Task description> Report each line of the listing that carries the word "sweepInterval".
━━━━━ Records ━━━━━
-- ==== Sys2Proof/Proofs/EstateTime.lean ====
section
/-! The step on an empty queue, the estate clock (R84, R87), CLOCK-SET and CLOCK-READ (R89 to R91), and the settings
(R170). -/
namespace Sys2Proof.Machine

/-- Settles O2: the queue is empty, and `step` asks what the part does of itself. -/
theorem idleStepActsOrTicks : Obligations.IdleStepActsOrTicks := by
  intro s hidle
  exact ⟨fun c hact => by simp only [step, hidle, hact], fun hnone => by simp only [step, hidle, hnone]⟩

/-! ### The clock (R84, R86, R87) -/

section
variable {c : Clock}

theorem Clock.estateSecond_eq : c.estateSecond = c.day * 86400 + c.second := rfl

theorem Clock.tick_of_unset (h : c.unset = true) : c.tick = c := by simp [Clock.tick, h]

/-- R87: CLOCK_END stands exactly at the last second. -/
theorem Clock.Sound.ended_iff (h : c.Sound) : c.ended = true ↔ c.estateSecond = 5662310399 := by
  obtain ⟨hday, hsecond, -, hended⟩ := h
  rw [hended, decide_eq_true_iff, Clock.estateSecond_eq]
  omega

/-- R84, R87: the clock advances by one second, and holds at the last. -/
theorem Clock.Sound.tick_estateSecond (h : c.Sound) (hset : c.unset = false) :
    c.tick.estateSecond = min 5662310399 (c.estateSecond + 1) := by
  have last := h.ended_iff
  obtain ⟨hday, hsecond, -, -⟩ := h
  unfold Clock.tick
  by_cases hended : c.ended = true
  · simp [hended, last.1 hended]
  · simp only [hset, hended, Bool.or_self, Bool.false_eq_true, if_false, Config.lastSecond, Config.daySeconds]
    split
    · simp only [Clock.atEnd, Clock.estateSecond_eq] at *
      omega
    · split <;> simp only [Clock.estateSecond_eq] at * <;> omega

end

theorem State.tick_clock (s : State) : s.tick.clock = s.clock.tick := by
  unfold State.tick
  split <;> rfl

/-- Settles O13: a tick by the clock's own second, and CLOCK_END by the condition of its command. -/
theorem clockAdvancesToItsEnd : Obligations.ClockAdvancesToItsEnd := by
  refine ⟨fun s h hset => ?_, fun s _ hunset => ?_, fun s hset hended hlast => ?_⟩
  · have sound := h.tick
    rw [State.now, State.tick_clock]
    exact ⟨h.tick_estateSecond hset, sound, sound.ended_iff⟩
  · rw [State.tick_clock, Clock.tick_of_unset hunset]
  · have arrives : (!s.clock.unset && !s.clock.ended && decide (Config.lastSecond ≤ s.now + 1)) = true := by
      simp [hset, hended, Config.lastSecond, hlast]
    exact if_pos arrives

/-! ### CLOCK-SET and CLOCK-READ (R89 to R91) -/

section
variable {b : List Byte}

theorem readNothing_nil : readNothing [] = .ok () := rfl

theorem readNothing_malformed (h : b ≠ []) : readNothing b = .error .malformed := by
  simp [readNothing, h]

theorem readClockSet_malformed (h : b.length ≠ 6) : readClockSet b = .error .malformed := by
  rw [readClockSet, if_pos h]

theorem readClockSet_range_error (h : b.length = 6) (hs : 86399 < valueAt b 2 4) : readClockSet b = .error .range := by
  rw [readClockSet, if_neg (not_not.2 h), if_pos (show Config.daySeconds ≤ valueAt b 2 4 from hs)]

theorem readClockSet_ok (h : b.length = 6) (hs : valueAt b 2 4 ≤ 86399) :
    readClockSet b = .ok (valueAt b 0 2, valueAt b 2 4) := by
  have inDay : ¬ Config.daySeconds ≤ valueAt b 2 4 := Nat.not_le.2 (Nat.lt_succ_of_le hs)
  rw [readClockSet, if_neg (not_not.2 h), if_neg inDay]

end

/-- R89 steps 3 and 4: a set is accepted while the clock is UNSET, within 300 s, or in an empty building. -/
theorem State.acceptsSet_iff (s : State) (new : Nat) : s.acceptsSet new = true ↔
    s.clock.unset = true ∨ (new ≤ s.now + 300 ∧ s.now ≤ new + 300) ∨ s.pool = [] ∧ s.groups = [] := by
  simp only [State.acceptsSet, smallStep, Bool.or_eq_true, Bool.and_eq_true, decide_eq_true_eq, List.isEmpty_iff,
    or_assoc]
  rfl

theorem exec_clockRead (s : State) : exec .clockRead s = requestJob .clockRead s
    (fun body s => (readNothing body).map fun _ => (s, clockReport s)) := rfl

/-- Settles O12: each request from what its body reads as and, for CLOCK-SET, from the step it takes. -/
theorem clockRequestsServed : Obligations.ClockRequestsServed := by
  refine ⟨fun s f hf => ?_, fun s f hf => ⟨fun hb => ?_, fun hb => ?_⟩⟩
  · have refuses {code : ReplyCode} (h : serveClockSet f.body s = .error code) : Refuses .clockSet s f code :=
      refuses_of_serve rfl hf h
    refine ⟨fun hl => refuses ?_, fun hl hs => refuses ?_, fun hl hs => ⟨fun haccept => ?_, fun hset hstep hbusy => ?_⟩⟩
    · rw [serveClockSet, readClockSet_malformed hl]
    · rw [serveClockSet, readClockSet_range_error hl hs]
    · refine answers_of_serve (serve := serveClockSet) rfl hf ?_
      rw [serveClockSet, readClockSet_ok hl hs]
      exact if_pos ((s.acceptsSet_iff _).2 haccept)
    · refine refuses ?_
      have far : ¬ s.acceptsSet (valueAt f.body 0 2 * 86400 + valueAt f.body 2 4) = true := by
        rw [State.acceptsSet_iff]
        rintro (hunset | ⟨hup, hdown⟩ | ⟨hpool, hgroups⟩)
        · rw [hset] at hunset
          cases hunset
        · omega
        · exact hbusy.elim (· hpool) (· hgroups)
      rw [serveClockSet, readClockSet_ok hl hs]
      exact if_neg far
  · exact answers_of_serve (exec_clockRead s) hf (by rw [hb, readNothing_nil]; rfl)
  · exact refuses_of_serve (exec_clockRead s) hf (by rw [readNothing_malformed hb]; rfl)

/-! ### The settings (R170, R180) -/

theorem readSettings_malformed {b : List Byte} (h : b.length ≠ 10) : readSettings b = .error .malformed := by
  rw [readSettings, if_pos h]

/-- R170, R180: the settings a SETTINGS-WRITE body carries, clamped. -/
def settingsOf (b : List Byte) : Settings where
  pollPeriod := clampTo 50 1000 (valueAt b 0 2)
  reserveFactor := clampTo 2 8 (byteAt b 2)
  silenceThreshold := clampTo 3 15 (byteAt b 3)
  bitRate := rateOf (byteAt b 4)
  sweepInterval := clampTo 1 60 (byteAt b 5)
  requestFirst := byteAt b 6 != 0
  sweepEarly := byteAt b 7 != 0
  decisionNotices := byteAt b 8 != 0
  weekdayOffset := clampTo 0 6 (byteAt b 9)

theorem readSettings_ok {b : List Byte} (h : b.length = 10) : readSettings b = .ok (settingsOf b) := by
  rw [readSettings, if_neg (not_not.2 h)]
  rfl

theorem rateOf_code (n : Nat) : (rateOf n).code = min 2 n := by
  unfold rateOf
  (repeat' split) <;> simp only [LineRate.code] <;> omega

theorem LineRate.code_mod (r : LineRate) : r.code % 256 = r.code := by cases r <;> rfl

theorem settingsBlock_layout (x : Settings) :
    let b := settingsBlock x
    b.length = 10 ∧ valueAt b 0 2 = x.pollPeriod % 65536 ∧ byteAt b 2 = x.reserveFactor % 256
      ∧ byteAt b 3 = x.silenceThreshold % 256 ∧ byteAt b 4 = x.bitRate.code ∧ byteAt b 5 = x.sweepInterval % 256
      ∧ byteAt b 6 = x.requestFirst.toNat ∧ byteAt b 7 = x.sweepEarly.toNat ∧ byteAt b 8 = x.decisionNotices.toNat
      ∧ byteAt b 9 = x.weekdayOffset % 256 := by
  simp [settingsBlock, leBytes, byteAt, valueAt, leNat, boolByte_toNat, LineRate.code_mod]
  omega

theorem exec_settingsWrite (s : State) : exec .settingsWrite s = requestJob .settingsWrite s
    (fun body s => (readSettings body).map fun x => (s.writeSettings x, settingsBlock x)) := rfl

theorem exec_settingsRead (s : State) : exec .settingsRead s = acceptedRequest .settingsRead s
    (fun body s => (readNothing body).map fun _ => (s, settingsBlock s.settings)) := rfl

/-- Settles O11: SETTINGS-WRITE by the values its body carries, SETTINGS-READ by the settings that stand, and the block by
its layout. -/
theorem settingsWrittenAndRead : Obligations.SettingsWrittenAndRead := by
  refine ⟨fun s f hf => ⟨fun hl => ⟨settingsOf f.body, ?_, ?_⟩, fun hl => ?_⟩, fun s f hr hu hk => ?_,
    settingsBlock_layout⟩
  · exact answers_of_serve (exec_settingsWrite s) hf (by rw [readSettings_ok hl]; rfl)
  · simp only [settingsOf, rateOf_code, clampTo_eq, Nat.reduceLeDiff, Nat.one_le_ofNat, bne_iff_ne, zero_le,
      sup_of_le_right, and_self, iff_self]
  · exact refuses_of_serve (exec_settingsWrite s) hf (by rw [readSettings_malformed hl]; rfl)
  · have accepted : s.acceptedFor .settingsRead = some f :=
      acceptedFor_eq hr hu (by simp [servedAtAcceptance, hk]) (by simp [requestRow, hk])
    refine ⟨fun hb => ?_, fun hb => ?_⟩
    · exact answers_of_accepted (exec_settingsRead s) accepted (by rw [hb, readNothing_nil]; rfl)
    · exact refuses_of_accepted (exec_settingsRead s) accepted (by rw [readNothing_malformed hb]; rfl)

end Sys2Proof.Machine
end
━━━━━
Output of the task>
  sweepInterval := clampTo 1 60 (byteAt b 5)
      ∧ byteAt b 3 = x.silenceThreshold % 256 ∧ byteAt b 4 = x.bitRate.code ∧ byteAt b 5 = x.sweepInterval % 256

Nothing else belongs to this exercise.